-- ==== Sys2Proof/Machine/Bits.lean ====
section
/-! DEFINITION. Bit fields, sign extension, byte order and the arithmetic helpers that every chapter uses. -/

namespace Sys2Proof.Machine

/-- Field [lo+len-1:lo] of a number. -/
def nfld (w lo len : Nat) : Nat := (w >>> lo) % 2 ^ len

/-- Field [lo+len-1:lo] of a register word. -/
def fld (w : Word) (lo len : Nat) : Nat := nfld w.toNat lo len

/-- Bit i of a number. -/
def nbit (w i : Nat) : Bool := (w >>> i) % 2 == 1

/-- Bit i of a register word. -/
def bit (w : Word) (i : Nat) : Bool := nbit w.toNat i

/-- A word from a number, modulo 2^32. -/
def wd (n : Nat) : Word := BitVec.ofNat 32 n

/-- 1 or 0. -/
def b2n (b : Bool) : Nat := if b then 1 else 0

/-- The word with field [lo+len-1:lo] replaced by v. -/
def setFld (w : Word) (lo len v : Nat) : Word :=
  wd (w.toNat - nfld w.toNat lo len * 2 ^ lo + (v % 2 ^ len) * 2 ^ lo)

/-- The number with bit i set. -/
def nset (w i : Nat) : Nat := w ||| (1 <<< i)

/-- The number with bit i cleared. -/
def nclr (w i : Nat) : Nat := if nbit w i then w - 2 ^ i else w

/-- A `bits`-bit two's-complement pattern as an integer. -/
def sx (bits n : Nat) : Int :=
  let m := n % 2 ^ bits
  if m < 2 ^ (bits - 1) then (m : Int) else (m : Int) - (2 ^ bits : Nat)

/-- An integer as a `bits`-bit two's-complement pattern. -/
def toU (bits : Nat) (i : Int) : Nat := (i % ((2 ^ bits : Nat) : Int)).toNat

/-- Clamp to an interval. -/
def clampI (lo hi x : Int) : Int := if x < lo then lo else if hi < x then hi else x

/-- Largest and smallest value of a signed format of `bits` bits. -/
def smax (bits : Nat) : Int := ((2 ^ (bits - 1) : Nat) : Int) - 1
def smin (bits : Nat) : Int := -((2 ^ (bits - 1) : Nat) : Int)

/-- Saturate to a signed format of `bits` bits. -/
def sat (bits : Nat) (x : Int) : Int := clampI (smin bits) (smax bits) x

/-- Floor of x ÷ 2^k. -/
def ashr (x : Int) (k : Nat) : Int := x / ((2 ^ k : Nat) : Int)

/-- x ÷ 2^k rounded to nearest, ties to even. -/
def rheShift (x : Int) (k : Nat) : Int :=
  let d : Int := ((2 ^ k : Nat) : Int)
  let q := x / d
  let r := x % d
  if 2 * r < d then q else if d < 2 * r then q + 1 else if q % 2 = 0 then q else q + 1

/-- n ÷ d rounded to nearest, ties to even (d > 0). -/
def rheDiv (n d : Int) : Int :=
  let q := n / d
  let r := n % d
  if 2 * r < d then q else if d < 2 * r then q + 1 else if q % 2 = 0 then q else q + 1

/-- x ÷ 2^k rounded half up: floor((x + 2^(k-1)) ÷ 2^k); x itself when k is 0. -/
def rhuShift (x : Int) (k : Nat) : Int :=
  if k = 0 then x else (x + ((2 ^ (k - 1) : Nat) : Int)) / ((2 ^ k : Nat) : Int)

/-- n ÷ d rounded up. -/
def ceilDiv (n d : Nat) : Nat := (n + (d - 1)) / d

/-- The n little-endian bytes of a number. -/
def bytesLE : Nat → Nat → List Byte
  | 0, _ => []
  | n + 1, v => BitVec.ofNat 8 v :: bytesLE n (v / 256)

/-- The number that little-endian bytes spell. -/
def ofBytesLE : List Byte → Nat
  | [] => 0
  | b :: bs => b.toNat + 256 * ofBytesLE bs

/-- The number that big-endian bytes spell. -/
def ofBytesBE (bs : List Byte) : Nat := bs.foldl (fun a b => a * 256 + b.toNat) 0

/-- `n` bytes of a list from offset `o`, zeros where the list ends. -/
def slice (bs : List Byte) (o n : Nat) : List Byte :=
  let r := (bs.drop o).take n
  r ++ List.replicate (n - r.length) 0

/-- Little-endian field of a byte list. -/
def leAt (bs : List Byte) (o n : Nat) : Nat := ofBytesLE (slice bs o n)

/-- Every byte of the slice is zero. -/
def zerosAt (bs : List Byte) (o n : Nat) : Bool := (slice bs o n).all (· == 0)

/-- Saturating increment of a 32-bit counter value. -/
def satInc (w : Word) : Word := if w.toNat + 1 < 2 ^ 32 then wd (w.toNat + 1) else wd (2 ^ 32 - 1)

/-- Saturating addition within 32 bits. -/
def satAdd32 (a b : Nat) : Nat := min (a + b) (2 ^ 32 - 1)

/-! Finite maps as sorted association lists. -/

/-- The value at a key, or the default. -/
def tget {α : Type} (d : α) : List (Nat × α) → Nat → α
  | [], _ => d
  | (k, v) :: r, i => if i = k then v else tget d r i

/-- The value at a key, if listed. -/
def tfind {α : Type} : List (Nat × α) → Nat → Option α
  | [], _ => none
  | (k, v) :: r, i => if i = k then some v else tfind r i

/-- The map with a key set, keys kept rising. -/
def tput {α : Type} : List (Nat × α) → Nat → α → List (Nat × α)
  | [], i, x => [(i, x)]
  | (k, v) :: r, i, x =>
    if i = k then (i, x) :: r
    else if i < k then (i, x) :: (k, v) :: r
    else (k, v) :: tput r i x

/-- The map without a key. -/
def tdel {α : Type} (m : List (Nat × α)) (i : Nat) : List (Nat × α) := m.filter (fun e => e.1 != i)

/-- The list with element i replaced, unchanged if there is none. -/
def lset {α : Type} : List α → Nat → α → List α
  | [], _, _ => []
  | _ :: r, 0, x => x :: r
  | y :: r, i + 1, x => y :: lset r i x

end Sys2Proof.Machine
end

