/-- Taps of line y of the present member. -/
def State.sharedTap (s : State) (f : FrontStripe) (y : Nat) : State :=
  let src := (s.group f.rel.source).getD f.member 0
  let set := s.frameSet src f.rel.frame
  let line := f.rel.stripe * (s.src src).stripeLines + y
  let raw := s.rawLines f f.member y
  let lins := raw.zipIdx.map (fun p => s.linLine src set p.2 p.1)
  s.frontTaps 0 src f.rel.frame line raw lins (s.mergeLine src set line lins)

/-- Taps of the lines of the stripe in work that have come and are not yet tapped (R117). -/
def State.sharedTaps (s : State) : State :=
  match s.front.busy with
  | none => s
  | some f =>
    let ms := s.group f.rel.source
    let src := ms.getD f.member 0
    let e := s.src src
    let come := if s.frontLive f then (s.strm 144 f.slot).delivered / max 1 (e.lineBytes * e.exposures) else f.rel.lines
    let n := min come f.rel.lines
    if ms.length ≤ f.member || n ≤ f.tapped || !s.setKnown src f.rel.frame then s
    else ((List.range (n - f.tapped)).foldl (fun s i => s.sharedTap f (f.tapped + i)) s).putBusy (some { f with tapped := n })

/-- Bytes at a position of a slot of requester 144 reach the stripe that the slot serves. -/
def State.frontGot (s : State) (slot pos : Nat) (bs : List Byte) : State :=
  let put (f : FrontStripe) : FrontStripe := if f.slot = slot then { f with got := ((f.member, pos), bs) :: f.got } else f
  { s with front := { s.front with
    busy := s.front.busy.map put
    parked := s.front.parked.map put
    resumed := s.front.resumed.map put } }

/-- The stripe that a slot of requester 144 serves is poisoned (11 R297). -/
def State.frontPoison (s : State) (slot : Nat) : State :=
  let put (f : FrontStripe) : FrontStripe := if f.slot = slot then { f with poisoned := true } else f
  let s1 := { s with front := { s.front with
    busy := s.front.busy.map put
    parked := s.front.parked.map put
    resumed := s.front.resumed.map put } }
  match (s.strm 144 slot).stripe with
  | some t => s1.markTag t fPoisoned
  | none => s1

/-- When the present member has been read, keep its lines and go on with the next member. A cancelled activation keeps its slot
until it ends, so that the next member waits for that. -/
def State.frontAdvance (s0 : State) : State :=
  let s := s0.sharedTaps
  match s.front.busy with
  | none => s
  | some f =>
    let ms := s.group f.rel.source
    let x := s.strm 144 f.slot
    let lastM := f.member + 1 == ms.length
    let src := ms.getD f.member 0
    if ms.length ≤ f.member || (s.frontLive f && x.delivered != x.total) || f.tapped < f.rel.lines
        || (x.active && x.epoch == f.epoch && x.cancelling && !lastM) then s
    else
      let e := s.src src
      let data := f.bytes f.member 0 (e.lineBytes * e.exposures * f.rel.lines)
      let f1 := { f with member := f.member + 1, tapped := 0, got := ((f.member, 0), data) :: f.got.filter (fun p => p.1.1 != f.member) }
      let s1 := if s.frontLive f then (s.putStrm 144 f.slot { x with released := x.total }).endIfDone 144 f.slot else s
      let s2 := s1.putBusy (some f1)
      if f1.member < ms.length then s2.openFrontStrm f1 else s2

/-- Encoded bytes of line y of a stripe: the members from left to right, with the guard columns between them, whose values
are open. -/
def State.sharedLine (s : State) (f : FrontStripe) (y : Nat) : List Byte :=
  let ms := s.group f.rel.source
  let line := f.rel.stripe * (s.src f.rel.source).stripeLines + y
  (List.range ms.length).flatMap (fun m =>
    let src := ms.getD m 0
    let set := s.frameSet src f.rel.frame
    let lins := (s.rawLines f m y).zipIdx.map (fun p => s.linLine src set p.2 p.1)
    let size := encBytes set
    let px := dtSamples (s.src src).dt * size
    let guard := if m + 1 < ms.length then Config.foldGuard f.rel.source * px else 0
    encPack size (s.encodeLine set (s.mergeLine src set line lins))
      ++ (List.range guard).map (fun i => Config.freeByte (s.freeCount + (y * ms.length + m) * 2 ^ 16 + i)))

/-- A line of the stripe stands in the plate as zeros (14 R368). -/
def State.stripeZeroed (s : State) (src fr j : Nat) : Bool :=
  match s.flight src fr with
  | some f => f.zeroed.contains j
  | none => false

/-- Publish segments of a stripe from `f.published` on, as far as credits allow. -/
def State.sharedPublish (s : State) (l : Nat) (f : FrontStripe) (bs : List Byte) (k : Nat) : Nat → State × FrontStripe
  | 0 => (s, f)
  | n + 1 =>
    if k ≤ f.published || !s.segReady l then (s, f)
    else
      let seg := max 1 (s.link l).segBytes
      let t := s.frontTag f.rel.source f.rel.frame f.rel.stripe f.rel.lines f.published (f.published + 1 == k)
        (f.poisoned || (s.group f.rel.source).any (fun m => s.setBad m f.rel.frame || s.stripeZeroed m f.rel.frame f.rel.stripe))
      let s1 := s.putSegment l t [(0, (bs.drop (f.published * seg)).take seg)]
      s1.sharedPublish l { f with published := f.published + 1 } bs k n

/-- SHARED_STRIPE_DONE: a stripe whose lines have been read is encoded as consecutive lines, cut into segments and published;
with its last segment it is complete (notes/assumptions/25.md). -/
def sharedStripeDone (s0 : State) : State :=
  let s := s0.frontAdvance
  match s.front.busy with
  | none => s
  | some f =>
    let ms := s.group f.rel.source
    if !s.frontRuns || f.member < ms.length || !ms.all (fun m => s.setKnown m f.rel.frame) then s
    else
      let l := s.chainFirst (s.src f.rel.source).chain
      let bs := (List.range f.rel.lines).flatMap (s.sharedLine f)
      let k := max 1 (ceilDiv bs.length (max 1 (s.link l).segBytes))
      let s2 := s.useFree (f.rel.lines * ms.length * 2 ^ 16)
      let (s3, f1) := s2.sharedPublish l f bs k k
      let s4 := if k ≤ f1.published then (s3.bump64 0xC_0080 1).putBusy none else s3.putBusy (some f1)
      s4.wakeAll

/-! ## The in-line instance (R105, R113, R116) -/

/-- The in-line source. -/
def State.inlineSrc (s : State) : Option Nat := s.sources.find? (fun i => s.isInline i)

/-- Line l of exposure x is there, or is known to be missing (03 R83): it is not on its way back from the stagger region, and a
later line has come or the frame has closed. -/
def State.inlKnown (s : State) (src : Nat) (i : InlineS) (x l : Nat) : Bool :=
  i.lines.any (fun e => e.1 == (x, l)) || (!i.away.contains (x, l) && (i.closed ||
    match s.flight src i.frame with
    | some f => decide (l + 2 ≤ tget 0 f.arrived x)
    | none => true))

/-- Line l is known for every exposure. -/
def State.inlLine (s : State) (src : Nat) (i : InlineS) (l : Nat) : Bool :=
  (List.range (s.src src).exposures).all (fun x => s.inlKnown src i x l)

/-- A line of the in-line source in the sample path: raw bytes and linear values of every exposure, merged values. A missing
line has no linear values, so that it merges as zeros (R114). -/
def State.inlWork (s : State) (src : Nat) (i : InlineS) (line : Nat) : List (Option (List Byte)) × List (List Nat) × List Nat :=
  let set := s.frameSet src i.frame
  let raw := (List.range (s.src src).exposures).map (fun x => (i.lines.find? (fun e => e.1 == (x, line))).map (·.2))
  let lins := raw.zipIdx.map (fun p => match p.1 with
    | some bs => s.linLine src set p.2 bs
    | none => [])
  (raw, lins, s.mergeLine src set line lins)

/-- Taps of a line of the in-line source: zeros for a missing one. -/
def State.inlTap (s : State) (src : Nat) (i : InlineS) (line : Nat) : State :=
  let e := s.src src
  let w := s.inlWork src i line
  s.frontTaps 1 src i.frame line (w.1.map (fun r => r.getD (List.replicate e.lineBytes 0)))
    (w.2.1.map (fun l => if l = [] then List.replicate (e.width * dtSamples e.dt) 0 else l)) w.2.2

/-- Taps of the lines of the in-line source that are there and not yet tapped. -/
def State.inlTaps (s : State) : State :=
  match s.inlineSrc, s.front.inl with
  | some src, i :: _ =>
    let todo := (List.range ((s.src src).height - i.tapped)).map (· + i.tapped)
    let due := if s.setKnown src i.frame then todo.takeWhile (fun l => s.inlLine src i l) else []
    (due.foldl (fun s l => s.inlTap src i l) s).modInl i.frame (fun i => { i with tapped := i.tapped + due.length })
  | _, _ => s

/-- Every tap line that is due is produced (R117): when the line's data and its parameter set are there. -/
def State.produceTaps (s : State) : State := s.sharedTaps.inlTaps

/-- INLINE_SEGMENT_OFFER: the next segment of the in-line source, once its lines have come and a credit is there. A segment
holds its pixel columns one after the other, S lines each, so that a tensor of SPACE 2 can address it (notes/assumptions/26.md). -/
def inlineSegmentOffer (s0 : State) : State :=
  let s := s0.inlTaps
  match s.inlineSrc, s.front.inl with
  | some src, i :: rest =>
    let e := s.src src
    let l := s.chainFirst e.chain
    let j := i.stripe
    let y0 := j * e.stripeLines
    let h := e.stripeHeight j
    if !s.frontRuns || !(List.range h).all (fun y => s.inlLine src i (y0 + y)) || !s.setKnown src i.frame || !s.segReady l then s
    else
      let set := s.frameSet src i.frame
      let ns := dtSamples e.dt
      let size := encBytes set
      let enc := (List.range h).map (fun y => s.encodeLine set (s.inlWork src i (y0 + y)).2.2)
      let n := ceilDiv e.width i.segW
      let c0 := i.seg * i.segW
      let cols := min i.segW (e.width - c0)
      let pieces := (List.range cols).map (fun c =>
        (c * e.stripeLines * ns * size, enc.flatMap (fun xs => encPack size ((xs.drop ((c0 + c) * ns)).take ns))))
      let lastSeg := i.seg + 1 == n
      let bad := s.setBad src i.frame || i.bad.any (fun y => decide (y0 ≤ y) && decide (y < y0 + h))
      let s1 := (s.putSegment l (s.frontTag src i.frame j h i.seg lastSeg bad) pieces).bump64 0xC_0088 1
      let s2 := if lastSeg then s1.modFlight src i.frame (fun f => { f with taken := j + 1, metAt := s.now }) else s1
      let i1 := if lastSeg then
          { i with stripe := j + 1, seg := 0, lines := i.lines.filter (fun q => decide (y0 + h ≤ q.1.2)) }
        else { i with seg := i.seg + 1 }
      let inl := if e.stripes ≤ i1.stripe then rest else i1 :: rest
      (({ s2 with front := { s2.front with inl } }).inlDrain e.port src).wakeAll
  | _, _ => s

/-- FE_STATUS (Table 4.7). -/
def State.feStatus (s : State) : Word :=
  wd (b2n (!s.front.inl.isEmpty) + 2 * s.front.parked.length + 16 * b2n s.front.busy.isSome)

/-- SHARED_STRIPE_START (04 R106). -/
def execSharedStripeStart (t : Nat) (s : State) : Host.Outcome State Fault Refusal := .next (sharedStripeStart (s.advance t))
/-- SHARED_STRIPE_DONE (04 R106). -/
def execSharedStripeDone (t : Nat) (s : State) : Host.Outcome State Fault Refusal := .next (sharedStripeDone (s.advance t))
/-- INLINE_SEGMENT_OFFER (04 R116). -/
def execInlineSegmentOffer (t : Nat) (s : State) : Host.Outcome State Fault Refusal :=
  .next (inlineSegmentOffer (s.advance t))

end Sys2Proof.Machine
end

* * * *

• What is expected
Reproducing the whole listing above is not the task. Copy exactly only the lines from the one with "f with poisoned" to the one with "if ms.length ≤ f.member || (s.frontLive", both kept.

• Solution below
  let put (f : FrontStripe) : FrontStripe := if f.slot = slot then { f with poisoned := true } else f
  let s1 := { s with front := { s.front with
    busy := s.front.busy.map put
    parked := s.front.parked.map put
    resumed := s.front.resumed.map put } }
  match (s.strm 144 slot).stripe with
  | some t => s1.markTag t fPoisoned
  | none => s1

/-- When the present member has been read, keep its lines and go on with the next member. A cancelled activation keeps its slot
until it ends, so that the next member waits for that. -/
def State.frontAdvance (s0 : State) : State :=
  let s := s0.sharedTaps
  match s.front.busy with
  | none => s
  | some f =>
    let ms := s.group f.rel.source
    let x := s.strm 144 f.slot
    let lastM := f.member + 1 == ms.length
    let src := ms.getD f.member 0
    if ms.length ≤ f.member || (s.frontLive f && x.delivered != x.total) || f.tapped < f.rel.lines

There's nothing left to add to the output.